First, then, my own wgetrc file:

# This is WGETRC.

# This file changes the default behavior of Wget.
# Its default location, when installed in Windows 7, is the "etc"
#   folder (e.g., C:\Program Files (x86)\GnuWin32\etc).
# The Wget manual lists many possible options for wgetrc.

# Settings here are customized to back up WordPress blogs.
# Remarks here apply to Wget 1.11.4 in Windows 7.

# Edit this file using Notepad or some other text editor that
#   will not insert hidden characters (e.g., not Microsoft Word).

# Lines in this file preceded by hash marks ("#") are comments.
# Lines have no effect until those leading hash marks are removed.

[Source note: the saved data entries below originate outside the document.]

theorem Executes.sp_of_other {i : Instr} {s t : State} (h : Executes s i t) (npush : i.pushes = false)
    (npop : i.pops = false) (nr7 : i.writesR7 = false) : t.sp = s.sp := by
  cases h with
  | push | call => cases npush
  | pop | ret => cases npop
  | invalidRegister | callOutOfRange | pushWraps | popWraps | callWraps | retWraps | hlt | prn => rfl
  | ldi | add | mul =>
    rw [State.sp_advancePc, State.sp_writeReg_operand, if_neg (beq_eq_false_iff_ne.mp nr7)]

/-- PUSH R7 stores the lowered SP, and POP R7 loads it and raises it again (D9). -/
theorem sp_of_push_pop_r7 {s t u : State} (hpush : Executes s (.push 7#8) t) (okt : t.notFaulted = true)
    (hpop : Executes t (.pop 7#8) u) (oku : u.notFaulted = true) : u.sp = s.sp := by
  obtain ⟨h7, rfl⟩ := hpush.push_completed okt
  obtain ⟨-, rfl⟩ := hpop.pop_completed oku
  rw [State.sp_advancePc, State.sp_incSp, State.sp_writeReg_operand, if_pos rfl, State.loadByte]
  simp [State.readReg_decSp]

/-! ### Runs through balanced sequences -/

theorem runsThrough_append {is js : List Instr} {s t : State} :
    RunsThrough (is ++ js) s t ↔ ∃ u, RunsThrough is s u ∧ RunsThrough js u t := by
  induction is generalizing s with
  | nil => simp [RunsThrough]
  | cons i is ih =>
    simp only [List.cons_append, RunsThrough, ih]
    constructor
    · rintro ⟨rest, v, hf, hstep, ok, u, hv, hu⟩
      exact ⟨u, ⟨rest, v, hf, hstep, ok, hv⟩, hu⟩
    · rintro ⟨u, ⟨rest, v, hf, hstep, ok, hv⟩, hu⟩
      exact ⟨rest, v, hf, hstep, ok, u, hv, hu⟩

/-- The first step of a run through a list executes its first instruction, without a fault. -/
theorem runsThrough_cons {i : Instr} {is : List Instr} {s t : State} (h : RunsThrough (i :: is) s t) :
    ∃ u, Executes s i u ∧ u.notFaulted = true ∧ RunsThrough is u t := by
  obtain ⟨rest, u, hf, hstep, ok, hrest⟩ := h
  exact ⟨u, step_executes_of_fetched hf hstep, ok, hrest⟩

theorem runsThrough_singleton {i : Instr} {s t : State} (h : RunsThrough [i] s t) :
    Executes s i t ∧ t.notFaulted = true := by
  obtain ⟨u, he, ok, rfl⟩ := runsThrough_cons h
  exact ⟨he, ok⟩

/-- Settles O45, by induction on how the sequence is balanced. -/
theorem balancedRunRestoresTheStackPointer : Obligations.BalancedRunRestoresTheStackPointer := by
  intro is s t hbal hrun
  induction hbal generalizing s t with
  | nil => rw [hrun]
  | other npush npop nr7 =>
    obtain ⟨he, -⟩ := runsThrough_singleton hrun
    exact he.sp_of_other npush npop nr7
  | pair ipush jpop nr7 _ ih =>
    obtain ⟨v, hbody, hlast⟩ := runsThrough_append.mp hrun
    obtain ⟨u, hfirst, oku, hinner⟩ := runsThrough_cons hbody
    obtain ⟨hpop, okt⟩ := runsThrough_singleton hlast
    calc t.sp = v.sp + 1#8 := hpop.sp_of_pops okt jpop nr7
      _ = u.sp + 1#8 := by rw [ih u v hinner]
      _ = s.sp - 1#8 + 1#8 := by rw [hfirst.sp_of_pushes oku ipush]
      _ = s.sp := BitVec.sub_add_cancel s.sp 1#8
  | pairR7 =>
    obtain ⟨u, hpush, oku, hlast⟩ := runsThrough_cons hrun
    obtain ⟨hpop, okt⟩ := runsThrough_singleton hlast
    exact sp_of_push_pop_r7 hpush oku hpop okt
  | append _ _ ihleft ihright =>
    obtain ⟨u, hleft, hright⟩ := runsThrough_append.mp hrun
    rw [ihright u t hright, ihleft s u hleft]

/-- Settles O46: RET loads the return address CALL stored, raises the SP CALL lowered, and neither writes another
register. -/
theorem callThenRetReturns : Obligations.CallThenRetReturns := by
  intro s u r hrun
  obtain ⟨t, hcall, okt, hlast⟩ := runsThrough_cons hrun
  obtain ⟨hret, oku⟩ := runsThrough_singleton hlast
  have hsp : u.sp = s.sp := by
    rw [hret.sp_of_pops oku rfl rfl, hcall.sp_of_pushes okt rfl, BitVec.sub_add_cancel]
  obtain ⟨hr, below, rfl⟩ := hcall.call_completed okt
  obtain rfl := hret.ret_completed oku
  refine ⟨?pc, hsp, fun j _ => ?regs⟩
  case pc =>
    refine (toNat_setWidth_nine _).trans ((congrArg BitVec.toNat ?_).trans (toNat_returnAddress below))
    exact Memory.get_set_same ..
  case regs =>
    by_cases h7 : j = 7
    · rw [h7]; exact hsp
    · simp [State.readReg_incSp, State.readReg_decSp, h7]
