-- ==== Sys2Proof/Machine/Slots.lean ====
section
/-! DEFINITION. The Claim Unit's part that the Zone Arbiter reaches: the return of a slot to FREE (R87, R160), notices
from owners (R103, R104) and the all-terminal test (R105). -/

namespace Sys2Proof.Machine

/-- Terminal entry states (R88). -/
def EntryState.isTerminal : EntryState → Bool
  | .pending => false
  | .held => false
  | .waiting => false
  | .active => false
  | .suspended => false
  | .refused => true
  | .ended => true
  | .lost => true
  | .noOwner => true

/-- A place of a claim in a zone: ACTIVE, SUSPENDED or WAITING (R101, R138). -/
def EntryState.hasPlace : EntryState → Bool
  | .pending => false
  | .held => false
  | .waiting => true
  | .active => true
  | .suspended => true
  | .refused => false
  | .ended => false
  | .lost => false
  | .noOwner => false

/-- The slot with this number. -/
def State.slot (s : State) (n : Nat) : Option Slot := s.cu[n]?

/-- The tag of a slot's claim (R90). -/
def State.tagOf (s : State) (n : Nat) (k : Slot) : Tag :=
  { origin := s.address, slot := n, generation := k.generation }

/-- The issuer of a slot's claim. -/
def Slot.issuer (k : Slot) : Issuer :=
  match k.info with
  | some i => i.issuer
  | none => .host

/-- The zone entries of a slot's claim. -/
def Slot.entries (k : Slot) : List ZoneEntry :=
  match k.info with
  | some i => i.entries
  | none => []

/-- The slot with its zone entries changed. -/
def Slot.withEntries (entries : List ZoneEntry) (k : Slot) : Slot :=
  { k with info := k.info.map fun i => { i with entries := entries } }

/-- A key forgets the claim of a slot that returns to FREE (R160). -/
def Key.forget (n generation : Nat) (k : Key) : Key :=
  if k.remembered = some (n, generation) then { k with remembered := none } else k

/-- A slot returns to FREE with an outcome: its timers stop, its description stays (R87), and a key that remembers the
claim forgets it (R160). -/
def freeSlot (n : Nat) (outcome : ClaimOutcome) (s : State) : State :=
  match s.slot n with
  | none => s
  | some k =>
    let s := updateSlot n (fun k =>
      { k with state := .free, outcome := some outcome, durationLeft := none, returnTimer := none }) s
    { s with ku := s.ku.map (Key.forget n k.generation) }

/-- The outcomes that CLAIM_ENDED carries; the others are CLAIM_FAILED's (R113). -/
def ClaimOutcome.isEnding : ClaimOutcome → Bool
  | .done => true
  | .withdrawn => true
  | .autoEnd => true
  | .refused => false
  | .broken => false
  | .noOwner => false
  | .noReturn => false
  | .queueFull => false

/-- A claim ends: the slot becomes FREE and CLAIM_ENDED or CLAIM_FAILED is posted with the outcome (R113). -/
def finishClaim (n : Nat) (outcome : ClaimOutcome) (s : State) : State :=
  match s.slot n with
  | none => s
  | some k =>
    post (if outcome.isEnding then .claimEnded n k.generation k.issuer outcome
          else .claimFailed n k.generation k.issuer outcome)
      (freeSlot n outcome s)

/-- The all-terminal test: a LIVE claim whose entries are all terminal becomes FREE with outcome DONE (R105). -/
def allTerminalTest (n : Nat) (s : State) : State :=
  match s.slot n with
  | none => s
  | some k =>
    if k.state = .live ∧ k.entries.all (·.state.isTerminal) then finishClaim n .done s else s

/-- The entry state an event gives (R104). -/
def NoticeEvent.entryState : NoticeEvent → EntryState
  | .granted => .active
  | .suspended => .suspended
  | .resumed => .active
  | .ended _ => .ended

/-- The reason an ENDED event carries. -/
def NoticeEvent.reason : NoticeEvent → Option Reason
  | .granted => none
  | .suspended => none
  | .resumed => none
  | .ended r => some r

/-- An entry after an applied notice (R104). -/
def ZoneEntry.notice (e : ZoneEntry) (event : NoticeEvent) : ZoneEntry :=
  { e with
    state := event.entryState
    lastCode := match event.reason with
      | some r => some (.reason r)
      | none => e.lastCode }

/-- Whether a notice from `sender` is applied to a slot (R103): in COMMITTING or LIVE, at the notice's generation, with
an entry for the zone whose owner is the sender and which is not terminal. -/
def Slot.takesNotice (k : Slot) (sender generation zone : Nat) : Bool :=
  (k.state == .committing || k.state == .live) && (k.generation == generation) &&
    k.entries.any fun e => e.zone == zone && e.owner == some sender && !e.state.isTerminal

/-- A notice reaches the Claim Unit (R103): applied with CLAIM_ZONE posted (R104) and the all-terminal test after it
(R105), or ignored. -/
def applyNotice (sender slot generation zone : Nat) (event : NoticeEvent) (s : State) : State :=
  match s.slot slot with
  | none => s
  | some k =>
    if k.takesNotice sender generation zone then
      allTerminalTest slot
        (post (.claimZone slot generation k.issuer zone event.entryState event.reason)
          (updateSlot slot (fun k => k.withEntries (k.entries.map fun e =>
            if e.zone = zone ∧ e.owner = some sender ∧ e.state.isTerminal = false then e.notice event else e)) s))
    else s

end Sys2Proof.Machine
end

###### OPTION SETTINGS ######


# Include your email address so server admins can contact you.
header = From: Me <My_Email@hotmail.com>

# Experts recommend that only experts use "robots = off"
# Command-line equivalent: -e robots=off
# robots = off

# Recursive retrieving can be turned on by default.
# Recursion means delving into subdirectories.
# Command-line equivalent: -r or --recursive
recursive = on

# Turn on all associated pages needed for proper page display.
# Command-line equivalent: -p or --page-requisites
# May be the reason why nothing suppresses twitter.com (below).
page_requisites = on

# Add an HTML extension for files lacking one.
# Command-line equivalent: -E or --html-extension
html_extension = on

# Skip certificate checking
# Not recommended when transmitting confidential/important data.
# Command-line equivalent: --no-check-certificate
#   (or --check-certificate to turn on).
check_certificate = off

# Convert links to refer to local (downloaded) files.
# Command-line equivalent: -k or --convert-links
convert_links = on

# Eliminate unnecessary extra folder level for host in download.
# Command-line equivalent: -nH or --no-host-directories.
# Turned on here because downloading multiple hosts.
add_hostdir = on

# Set recursion level (i.e., number of steps followed)
#   (e.g., Link 1 leads to Link 2 leads to Link 3).
# Command-line equivalent: -l n (n = number from 0 to inf).
#   (That's an L, not a one, followed by an n.)
# Set after experiencing a problem post that kept going for an 
#   extra eight hours.
# Default is 5, and that may be enough for my WordPress blogs.
reclevel = 8

# Wait a certain amount of time between retrievals to avoid
#   irritating server administrators and getting banned.
# One approach: wait a fixed number of seconds.
# Command-line equivalent: -w 2 or --wait=2.
# The wgetrc parameter for that: wait = 2.
# Another approach: wait a random amount of time.
# Command-line equivalent: --random-wait.
random_wait = on

# Control download speed to be considerate and avoid getting banned.
# Command-line equivalent: --limit-rate=n.
# n can be e.g., 25000 or 25k (or other numbers).
limit_rate = 25k

# Verbose mode: tons of information.
# Command-line equivalent: -v or --verbose, or -nv or --no-verbose
verbose = on

# Avoid special-case problems with Content-Length headers.
# Command-line equivalent: --ignore-length
ignore_length = on

# Disable the use of cookies.
# Command-line equivalent: --no-cookies
cookies = off

# Prevent retrieval of material above the specified URLs.
# Command-line equivalent: -np or --no-parent
# Turned off here in case that's needed to span to my other blogs.
no_parent = on

# Span host servers if needed during recursive retrieval
# Potential source of irrelevant pages.
# Command-line equivalent: -H or --span-hosts
span_hosts = off

# Specify where download will be stored.
# Command-line equivalent: -P or --directory-prefix= 
# Spaces and quotation marks don't seem to work.
dir_prefix = D:\Current\Wget\BlogsBackup\


###### DOMAINS AND DIRECTORIES ######


# Each of the following options can be used
#   in most if not all of these ways:
# - Command line with comma-delimited list
# - Command line invoking external file
# - wgetrc entry with comma-delimited list
# - wgetrc entry invoking external file
# Comma-delimited list means e.g., input = URL1,URL2,...
# External file means e.g., input = D:\Folder\InputList.txt
#   with each value on a separate line in the external file.
# Entries shown below are the ones I used.
# As noted, I could not exclude e.g., twitter.com. Entries in
#   that folder continued to grow indefinitely. I had to use
#   Ctrl-C or Task Manager to interrupt Wget at some point.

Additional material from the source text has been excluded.